**WORK INSTRUCTIONS**
Find the line holding "(∀ (s : State) (page : Nat) (w : RdWrite) (p" in the entries below. Give it again exactly, along with every line after it up to and including the line holding "fabricOut := s.fabricOut".

━━ INPUT FOR THIS TASK

-- Events of the coherence protocol.

/-- R123, R137, R139: the events of posted stores, invalidations and fills complete: a store reaches its home and asks the dies that
may hold a copy, an invalidation takes a die's copy, a store with every acknowledgement is ordered and its entry is free, a fill is
installed, a clean line leaves. Which of two incarnations is the older the top bit of their difference tells, which is log entry 64
(DEDUCED); that an invalidation is acknowledged in the event in which it arrives is log entry 46 (DEDUCED). -/
def Obligations.StoreAndFillEvents : Prop :=
  (∀ (s : State) (n : CoreIx) (ix : Nat) (p : PStore), (s.core n).psb[ix]? = some p → p.atHome = false →
    s.behind n p = false → s.homeDead p.pa = false → p.rdup = false →
    exec (.storeAtHome n ix) s = .next (({ s.modStore n p.ord (fun _ => { p with atHome := true, arr := s.ord }) with
      ord := s.ord + 1 }).probeFor n { p with atHome := true, arr := s.ord } false) ∧
    Happens (.storeAtHome n ix) s fun t => t.mem = s.mem ∧ ∀ q ∈ (t.core n).psb, q.ord = p.ord → q.atHome = true) ∧
  (∀ (s : State) (n : CoreIx) (ix : Nat) (p : PStore), (s.core n).psb[ix]? = some p → p.atHome = false →
    s.behind n p = false → s.homeDead p.pa = true → exec (.storeAtHome n ix) s = .next (s.orderStore n p) ∧
    (s.orderStore n p).mem = s.mem ∧ ∀ q ∈ ((s.orderStore n p).core n).psb, q.ord ≠ p.ord) ∧
  (∀ (s : State) (n : CoreIx) (ix : Nat) (p : PStore), (s.core n).psb[ix]? = some p → p.atHome = true → p.wait = 0 →
    p.rdup = false → s.earlierAtHome p = false → s.homeDead p.pa = false → s.dups = [] → s.mem.wf = true →
    Happens (.acknowledgementAtHome n ix) s fun t =>
      (t.core n).psb = (s.core n).psb.filter (fun q => q.ord != p.ord) ∧
      t.homeBytes p.pa p.data.length = p.data ∧
      ∀ a, a < p.pa ∨ p.pa + p.data.length ≤ a → t.homeByte a = s.homeByte a) ∧
  (∀ (s : State) (i : Inval), s.invals = [i] → (i.inc - s.homeInc (i.line * 256)).msb = true →
    exec (.invalidationReceived 0) s = .next { s with invals := [] }) ∧
  (∀ (s : State) (i : Inval), s.invals = [i] → i.inc = s.homeInc (i.line * 256) → Happens (.invalidationReceived 0) s fun t =>
    t.invals = [] ∧ (t.die i.die).find i.line = none ∧
    ∀ (n : CoreIx) (p : PStore), p ∈ (t.core n).psb → p.ord = i.ord → p.wait.getLsbD i.die.val = false) ∧
  (∀ (s : State) (f : Fill), s.fills = [f] → f.sent = true → f.inc = s.homeInc (f.line * 256) →
    (∀ a ∈ (s.die f.die).ackSeq, a.1 = f.line → (f.seq - a.2.1).msb = false) →
    Happens (.fillReceived 0) s fun t =>
      t.fills = [] ∧ (t.die f.die).find f.line = some ⟨f.line, f.data, f.po, f.seq⟩) ∧
  (∀ (s : State) (f : Fill) (a : Nat × BitVec 32 × Nat), s.fills = [f] → f.sent = true → f.inc = s.homeInc (f.line * 256) →
    a ∈ (s.die f.die).ackSeq → a.1 = f.line → (f.seq - a.2.1).msb = true → Happens (.fillReceived 0) s fun t => t.fills = [] ∧ (t.die f.die).find f.line = none) ∧
  (∀ (s : State) (d : DieIx) (line : Nat), ((s.die d).find line).isSome = true →
    exec (.dieCacheEviction d line) s = .next (s.modDie d fun e => { e with lines := e.lines.filter fun l => l.line != line }))

/-- R132 to R134, R139, R144, R299 to R301: the events of read-duplicated pages and of windows complete: a round begins for
the oldest write of a page, with the holders and the dies that may hold a copy asked, or, in a duplicate, with the write sent to the owner
of the page; a write whose round is over is ordered, and its writer told; a window is declared or undeclared, a tile with no other
holder is bound at once, a holder answers a probe, a home write sends the holders' copies to I. -/
def Obligations.WindowAndDuplicateEvents : Prop :=
  (∀ (s : State) (page : Nat) (w : RdWrite) (p : PStore), s.rdWrites = [w] → w.page = page → w.started = false → w.kind = .store →
    ((s.core w.core).psb.find? fun p => p.ord == w.ord) = some p → s.dups = [] →
    let told : List (Nat × FabricSay) := ((alGet s.holders page).getD []).flatMap fun k =>
      (linesOf p.pa p.data.length).map fun l => (k, FabricSay.inval (s.peerLine l))
    exec (.rdupInvalidationRound page) s = .next (({ s with
      rdWrites := [{ w with started := true, wait := told.map Prod.fst, dies := 0 }]
      fabricOut := s.fabricOut ++ told.map fun (x : Nat × FabricSay) => (⟨x.1, s.incarn, w.part, x.2⟩ : FabricOut) }).probeFor w.core p true)) ∧
  (∀ (s : State) (page line : Nat) (w : RdWrite), s.rdWrites = [w] → w.page = page → w.started = false → w.kind ≠ .store →
    s.writerThere w = true → s.dups = [] → linesOf (s.writeSpan w).1 (s.writeSpan w).2 = [line] →
    let dies := s.sharers line &&& w.mask &&& s.shellsvc
    Happens (.rdupInvalidationRound page) s fun t =>
      t.rdWrites = [{ w with started := true, wait := (alGet s.holders page).getD [], dies := dies }] ∧
      t.fabricOut = s.fabricOut ++ ((alGet s.holders page).getD []).map (fun k => (⟨k, s.incarn, w.part, .inval (s.peerLine line)⟩ : FabricOut)) ∧
      t.mem = s.mem ∧ t.cores = s.cores ∧
      t.invals = s.invals ++ ((List.finRange 8).filter fun d => dies.getLsbD d.val).map fun d =>
        (⟨d, line, s.seqOf line + 1, w.ord, s.homeInc (line * 256), w.part⟩ : Inval)) ∧
  (∀ (s : State) (page : Nat) (w : RdWrite) (d : Dup), s.rdWrites = [w] → w.page = page → w.started = false →
    s.writerThere w = true → s.dupAt (page * 0x200000) = some d →
    let off := (d.peer - 0x8000000000000) % 2 ^ 40 + ((s.writeSpan w).1 - d.frame)
    Happens (.rdupInvalidationRound page) s fun t =>
      t.fabricOut = s.fabricOut ++ [⟨(d.peer - 0x8000000000000) / 2 ^ 40, s.incarn, w.part, s.writeSay w off⟩] ∧
      ∀ v ∈ t.rdWrites, v.started = true ∧ v.wait = [(d.peer - 0x8000000000000) / 2 ^ 40]) ∧
  (∀ (s : State) (page : Nat) (w : RdWrite) (bs : List (Nat × Byte × Option PoU)) (pkg num : Nat), s.rdWrites = [w] → w.page = page →
    w.started = true → w.wait = [] → w.dies = 0 → w.kind = .bytes bs (some (pkg, num)) → s.invals = [] →
    Happens (.rdupInvalidationRound page) s fun t => t.rdWrites = [] ∧
      t.fabricOut = s.fabricOut ++ [⟨pkg, s.incarn, w.part, .ordered num⟩]) ∧
  (∀ (s : State) (n : CoreIx) (c : Cmd) (w : BitVec 3) (xm xs : BitVec 4) (tl : Option (BitVec 3)) (sc : Scope),
    (s.core n).windowCmd false = none → (s.core n).windowCmd true = some c → c.op = .wdecl w xm xs tl sc → c.xs ≠ 0 →
    Happens (.windowRequestAtHome n) s fun t => ((t.core n).win[w.toFin]) = ⟨c.xm.toNat, c.xs.toNat⟩ ∧
      ∀ k : Fin 8, k ≠ w.toFin → (t.core n).win[k] = (s.core n).win[k]) ∧
  (∀ (s : State) (n : CoreIx) (c : Cmd) (xs xm xt : BitVec 4) (tg : Tags), (s.core n).windowCmd false = some c →
    c.op = .wget xs xm xt tg →
    let l := locator c.xm
    let tile := c.xs.toNat / 4096 + c.pos
    let home := l.loc / 4096 + c.pos
    s.localName l = true → s.corePart l.core c.part = true → s.coreUp l.core = true → l.core ≠ n →
    (s.core n).copyAt tile = none → (s.core n).copies.length < 512 → (s.core l.core).inWindow home = true →
    (s.core l.core).winReqs = [] → s.winNeeds n l.core home false = [] ∨ (∀ m, (s.core m).copies = []) →
    (∀ m, (s.core m).landing = [] ∧ (s.core m).inbox = []) →
    Happens (.windowRequestAtHome n) s fun t => (t.core n).copyAt tile = some ⟨tile, l.core, home, .s, []⟩) ∧
  (∀ (s : State) (n h : CoreIx) (r : WinReq) (rest : List CoreIx), (s.core n).winReqs = [r] → r.probes = h :: rest → h ≠ n →
    r.inc = (s.die (dieOf r.req)).incarn → (s.core h).landing = [] →
    exec (.windowProbeAtHolder n 0) s = .next ((s.winProbe h n r.homeTile r.own).modCore n fun k =>
      { k with winReqs := k.winReqs.map fun (q : WinReq) => if q.homeTile == r.homeTile then { q with probes := rest } else q })) ∧
  (∀ (s : State) (n h : CoreIx) (w : WinCopy) (tile : Nat), (s.core h).copies = [w] → w.home = n → w.homeTile = tile → h ≠ n →
    (w.st = .m → (s.winProbe h n tile false).core h = (s.core h).setCopy w.tile .o w.dirty) ∧
    (w.st = .e → (s.winProbe h n tile false).core h = (s.core h).setCopy w.tile .s []) ∧
    (w.st = .s ∨ w.st = .o → s.winProbe h n tile false = s) ∧
    (w.st = .e ∨ w.st = .s → (s.winProbe h n tile true).core h = (s.core h).setCopy w.tile .i [])) ∧
  (∀ (s : State) (n : CoreIx) (tile : Nat), ((s.job n).stream .s).held = some (.homeWrite, tile) → (s.job n).moves = [] → (s.job n).mops = [] →
    (s.winHolders n tile ≠ [] → s.winQuiet n tile = true → exec (.homeWriteRelease n) s = .next (s.winRecall n tile)) ∧
    (s.winHolders n tile = [] → s.heldTile n tile = false →
      exec (.homeWriteRelease n) s = .next (s.modJob n fun j => j.unhold .s .homeWrite)))

namespace Sys2Proof.Claims

open Sys2Proof.Machine

/-- A job that has its context alone on its core: dispatched, waiting for no page, in the running context. -/
abbrev Waits (s : State) (n : CoreIx) (j : Job) : Prop :=
  (s.core n).job = j ∧ j.st = .dispatched ∧ j.faultPage = none

/-- The job of the other context of a core does not keep a translated one from its start: there is none, or one that drains with its
windows gone (log entry 21), or one that is only dispatched, of no gang that has its start gcc (log entry 87). -/
abbrev Clear (s : State) (n : CoreIx) (o : Job) : Prop :=
  o.st = .none ∨ (o.st = .draining ∧ (s.core n).bare = true) ∨ (o.st = .dispatched ∧ s.fixed o = false)

/-- What a record of R44 to R46 that EBADNEST refuses shows in its fields (R48). -/
abbrev ShapeBad (r : NestRec) : Prop :=
  r.ndim = 0 ∨ 4 < r.ndim ∨ r.smask = 0 ∨ r.dies = 0 ∨ 16 < r.maxcores ∨ 2 ^ 48 < r.iterations ∨
  r.carve.toNat % 4096 ≠ 0 ∨ 0x100000 < r.carve.toNat ∨ r.ovfva.toNat % 0x200000 ≠ 0 ∨ (r.persist = true ∧ r.beaconUs = 0) ∨
  (∃ k d, k < r.ndim ∧ d = r.dim k ∧ (r.ndim ≤ d ∨ ∃ m, m < k ∧ r.dim m = d)) ∨
  (∃ k : Fin 4, r.ndim ≤ k.val ∧ (r.walk[k] ≠ 0 ∨ r.bound[k] ≠ 0)) ∨
  (∃ k : Fin 4, r.smask.getLsbD k.val = true ∧ (r.entry[k] = 0 ∨ (r.entry[k]).toNat % 8 ≠ 0))

end Sys2Proof.Claims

━━━━

**EXPECTED OUTPUT**
  (∀ (s : State) (page : Nat) (w : RdWrite) (p : PStore), s.rdWrites = [w] → w.page = page → w.started = false → w.kind = .store →
    ((s.core w.core).psb.find? fun p => p.ord == w.ord) = some p → s.dups = [] →
    let told : List (Nat × FabricSay) := ((alGet s.holders page).getD []).flatMap fun k =>
      (linesOf p.pa p.data.length).map fun l => (k, FabricSay.inval (s.peerLine l))
    exec (.rdupInvalidationRound page) s = .next (({ s with
      rdWrites := [{ w with started := true, wait := told.map Prod.fst, dies := 0 }]
      fabricOut := s.fabricOut ++ told.map fun (x : Nat × FabricSay) => (⟨x.1, s.incarn, w.part, x.2⟩ : FabricOut) }).probeFor w.core p true)) ∧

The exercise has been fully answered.